0

I want to efficiently calculate ((X+Y)!/(X!Y!))% P (P is like 10^9+7)

This discussion gives some insights on distributing modulo over division. My concern is it's not necessary that a modular inverse always exists for a number. Basically, I am looking for a code implementation of solving the problem.

For multiplication it is very straightforward:

public static int mod_mul(int Z,int X,int Y,int P)
{
// Z=(X+Y) the factorial we need to calculate, P is the prime
long result = 1;
while(Z>1)
  {
    result = (result*Z)%P
    Z--;
  }
return result;
}

I also realize that many factors can get cancelled in the division (before taking modulus), but if the number of divisors increase, then I'm finding it difficult to efficiently come up with an algorithm to divide. ( Looping over List(factors(X)+factors(Y)...) to see which divides current multiplying factor of numerator).

Edit: I don't want to use BigInt solutions.

Is there any java/python based solution or any standard algorithm/library for cancellation of factors( if inverse option is not full-proof) or approaching this type of problem.

Community
  • 1
  • 1
crazydiv
  • 812
  • 9
  • 30
  • 1
    "My concern is it's not necessary that a modular inverse always exists for a number." If P is a prime, then the only integers for which inverses mod P don't exist are multiples of P. It's simple to detect those in advance. – user2357112 Jan 18 '14 at 07:27
  • @user2357112: Better yet -- in the question that the OP links to, the accepted answer actually gives a formula for the modular inverse when the modulus is a prime. – ruakh Jan 18 '14 at 07:36
  • Yes, but that adds an extra layer of check to see if b is prime and then compute b^(p-2)%p.
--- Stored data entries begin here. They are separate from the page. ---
-- ==== Sys2Proof/Laws/State.lean ====
section
/-! SUPPORT. What the parameters can be, and one lemma per field per update of State, each true by rfl. -/

namespace Sys2Proof

/-! ## The parameters -/

/-- At the defaults every illegal byte costs 2 (spec/92 D5). -/
@[simp] theorem illegalCount_default (op : Byte) : Params.default.illegalCount op = 2 := rfl

/-- A listed byte's count is the one of its first entry; an unlisted byte's is 2. -/
theorem illegalCount_cons (op b : Byte) (n resetCycles : Nat) (rest : List (Byte × Nat)) (div : FrameDiv) :
    Params.illegalCount ⟨(b, n) :: rest, resetCycles, div⟩ op =
      if op = b then n else Params.illegalCount ⟨rest, resetCycles, div⟩ op := by
  by_cases h : op = b
  · simp [Params.illegalCount, h]
  · simp [Params.illegalCount, List.lookup_cons, h, beq_false_of_ne h]

/-- Every table of counts is one that the parameters can hold (spec/92 D5: `Byte -> Nat`). -/
theorem illegalCount_any (f : Byte → Nat) (resetCycles : Nat) (div : FrameDiv) :
    ∃ table, ∀ op, Params.illegalCount ⟨table, resetCycles, div⟩ op = f op := by
  have key : ∀ ops : List Byte, ∃ table, ∀ op ∈ ops, Params.illegalCount ⟨table, resetCycles, div⟩ op = f op := by
    intro ops
    induction ops with
    | nil => exact ⟨[], by simp⟩
    | cons b ops ih =>
      obtain ⟨table, h⟩ := ih
      refine ⟨(b, f b) :: table, fun op hop => ?_⟩
      rw [illegalCount_cons]
      split
      · next hb => rw [hb]
      · next hb => exact h op ((List.mem_cons.mp hop).resolve_left hb)
  obtain ⟨table, h⟩ := key ((List.finRange 256).map BitVec.ofFin)
  exact ⟨table, fun op => h op (List.mem_map.mpr ⟨op.toFin, List.mem_finRange _, rfl⟩)⟩

/-- A bound on every listed count, at least the default's, bounds the count of every byte. -/
theorem illegalCount_le {bound : Nat} (h2 : 2 ≤ bound) {q : Params} (h : ∀ e ∈ q.illegalCycles, e.2 ≤ bound)
    (op : Byte) : q.illegalCount op ≤ bound := by
  obtain ⟨table, resetCycles, div⟩ := q
  dsimp only at h
  induction table with
  | nil => exact h2
  | cons e rest ih =>
    obtain ⟨b, n⟩ := e
    rw [illegalCount_cons]
    split
    · exact h (b, n) (List.mem_cons_self ..)
    · exact ih fun e he => h e (List.mem_cons_of_mem _ he)

end Sys2Proof

namespace Sys2Proof.Machine

/-! ## The updates of State -/

section setA

variable (s : State) (v : Byte)

@[simp] theorem setA_cpu_a : (s.setA v).cpu.a = v := rfl
@[simp] theorem setA_cpu_x : (s.setA v).cpu.x = s.cpu.x := rfl
@[simp] theorem setA_cpu_y : (s.setA v).cpu.y = s.cpu.y := rfl
@[simp] theorem setA_cpu_sp : (s.setA v).cpu.sp = s.cpu.sp := rfl
@[simp] theorem setA_cpu_pc : (s.setA v).cpu.pc = s.cpu.pc := rfl
@[simp] theorem setA_cpu_p : (s.setA v).cpu.p = s.cpu.p := rfl
@[simp] theorem setA_cpu_cycles : (s.setA v).cpu.cycles = s.cpu.cycles := rfl
@[simp] theorem setA_cpu_opcode : (s.setA v).cpu.opcode = s.cpu.opcode := rfl
@[simp] theorem setA_cpu_ea : (s.setA v).cpu.ea = s.cpu.ea := rfl
@[simp] theorem setA_cpu_m : (s.setA v).cpu.m = s.cpu.m := rfl
@[simp] theorem setA_cpu_modeExtra : (s.setA v).cpu.modeExtra = s.cpu.modeExtra := rfl
@[simp] theorem setA_cpu_opExtra : (s.setA v).cpu.opExtra = s.cpu.opExtra := rfl
@[simp] theorem setA_cpu_latchDraws : (s.setA v).cpu.latchDraws = s.cpu.latchDraws := rfl
@[simp] theorem setA_params : (s.setA v).params = s.params := rfl
@[simp] theorem setA_ram : (s.setA v).ram = s.ram := rfl
@[simp] theorem setA_ppu : (s.setA v).ppu = s.ppu := rfl
@[simp] theorem setA_apu : (s.setA v).apu = s.apu := rfl
@[simp] theorem setA_dma : (s.setA v).dma = s.dma := rfl
@[simp] theorem setA_ports : (s.setA v).ports = s.ports := rfl
@[simp] theorem setA_cart : (s.setA v).cart = s.cart := rfl
@[simp] theorem setA_nmiPending : (s.setA v).nmiPending = s.nmiPending := rfl
@[simp] theorem setA_irqLine : (s.setA v).irqLine = s.irqLine := rfl
@[simp] theorem setA_masterTick : (s.setA v).masterTick = s.masterTick := rfl
@[simp] theorem setA_cpuCycle : (s.setA v).cpuCycle = s.cpuCycle := rfl

end setA

section setX

variable (s : State) (v : Byte)

@[simp] theorem setX_cpu_a : (s.setX v).cpu.a = s.cpu.a := rfl
@[simp] theorem setX_cpu_x : (s.setX v).cpu.x = v := rfl
@[simp] theorem setX_cpu_y : (s.setX v).cpu.y = s.cpu.y := rfl
@[simp] theorem setX_cpu_sp : (s.setX v).cpu.sp = s.cpu.sp := rfl
@[simp] theorem setX_cpu_pc : (s.setX v).cpu.pc = s.cpu.pc := rfl
@[simp] theorem setX_cpu_p : (s.setX v).cpu.p = s.cpu.p := rfl
@[simp] theorem setX_cpu_cycles : (s.setX v).cpu.cycles = s.cpu.cycles := rfl
@[simp] theorem setX_cpu_opcode : (s.setX v).cpu.opcode = s.cpu.opcode := rfl
@[simp] theorem setX_cpu_ea : (s.setX v).cpu.ea = s.cpu.ea := rfl
@[simp] theorem setX_cpu_m : (s.setX v).cpu.m = s.cpu.m := rfl
@[simp] theorem setX_cpu_modeExtra : (s.setX v).cpu.modeExtra = s.cpu.modeExtra := rfl
@[simp] theorem setX_cpu_opExtra : (s.setX v).cpu.opExtra = s.cpu.opExtra := rfl
@[simp] theorem setX_cpu_latchDraws : (s.setX v).cpu.latchDraws = s.cpu.latchDraws := rfl
@[simp] theorem setX_params : (s.setX v).params = s.params := rfl
@[simp] theorem setX_ram : (s.setX v).ram = s.ram := rfl
@[simp] theorem setX_ppu : (s.setX v).ppu = s.ppu := rfl
@[simp] theorem setX_apu : (s.setX v).apu = s.apu := rfl
@[simp] theorem setX_dma : (s.setX v).dma = s.dma := rfl
@[simp] theorem setX_ports : (s.setX v).ports = s.ports := rfl
@[simp] theorem setX_cart : (s.setX v).cart = s.cart := rfl
@[simp] theorem setX_nmiPending : (s.setX v).nmiPending = s.nmiPending := rfl
@[simp] theorem setX_irqLine : (s.setX v).irqLine = s.irqLine := rfl
@[simp] theorem setX_masterTick : (s.setX v).masterTick = s.masterTick := rfl
@[simp] theorem setX_cpuCycle : (s.setX v).cpuCycle = s.cpuCycle := rfl

end setX

section setY

variable (s : State) (v : Byte)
I want to confirm if this could be avoided or not. – crazydiv Jan 18 '14 at 07:43
  • b does not need to be prime, only p. This needs checking only once, and `pow(b, p-2, p)` is likely to be faster than any fancy running cancelation of factors you might try to do. – Paul Hankin Jan 18 '14 at 08:30

3 Answers3

3

((X+Y)!/(X!Y!)) is a low-level way of spelling a binomial coefficient ((X+Y)-choose-X). And while you didn't say so in your question, a comment in your code implies that P is prime. Put those two together, and Lucas's theorem applies directly: http://en.wikipedia.org/wiki/Lucas%27_theorem.

That gives a very simple algorithm based on the base-P representations of X+Y and X. Whether BigInts are required is impossible to guess because you didn't give any bounds on your arguments, beyond that they're ints. Note that your sample mod_mul code may not work at all if, e.g., P is greater than the square root of the maximum int (because result * Z may overflow then).

Tim Peters
  • 67,464
  • 13
  • 126
  • 132
  • 1
    I think Lucas's theorem helps only if m or n are much greater than P. Otherwise their expansion in base P is trivial, and Lucas's theorem degenerates to choose(m, n) == choose(m, n) mod P. The question here gives P=10^9+7, so I expect m and n to be relatively small. – Paul Hankin Jan 18 '14 at 08:10
  • Could be! I couldn't guess what "is like" (as in "P is like 10^9+7") was supposed to mean, though. – Tim Peters Jan 18 '14 at 08:19
  • I was not looking for a specific problem here but all cases in general(understanding the logic involved). Lucas Theorem definitely helps when P is comparably small. Sorry for not being very clear in the question.Thanks :) – crazydiv Jan 18 '14 at 08:51
3

It's binomial coefficients - C(x+y,x).

You can calculate it differently C(n,m)=C(n-1,m)+C(n-1,m-1).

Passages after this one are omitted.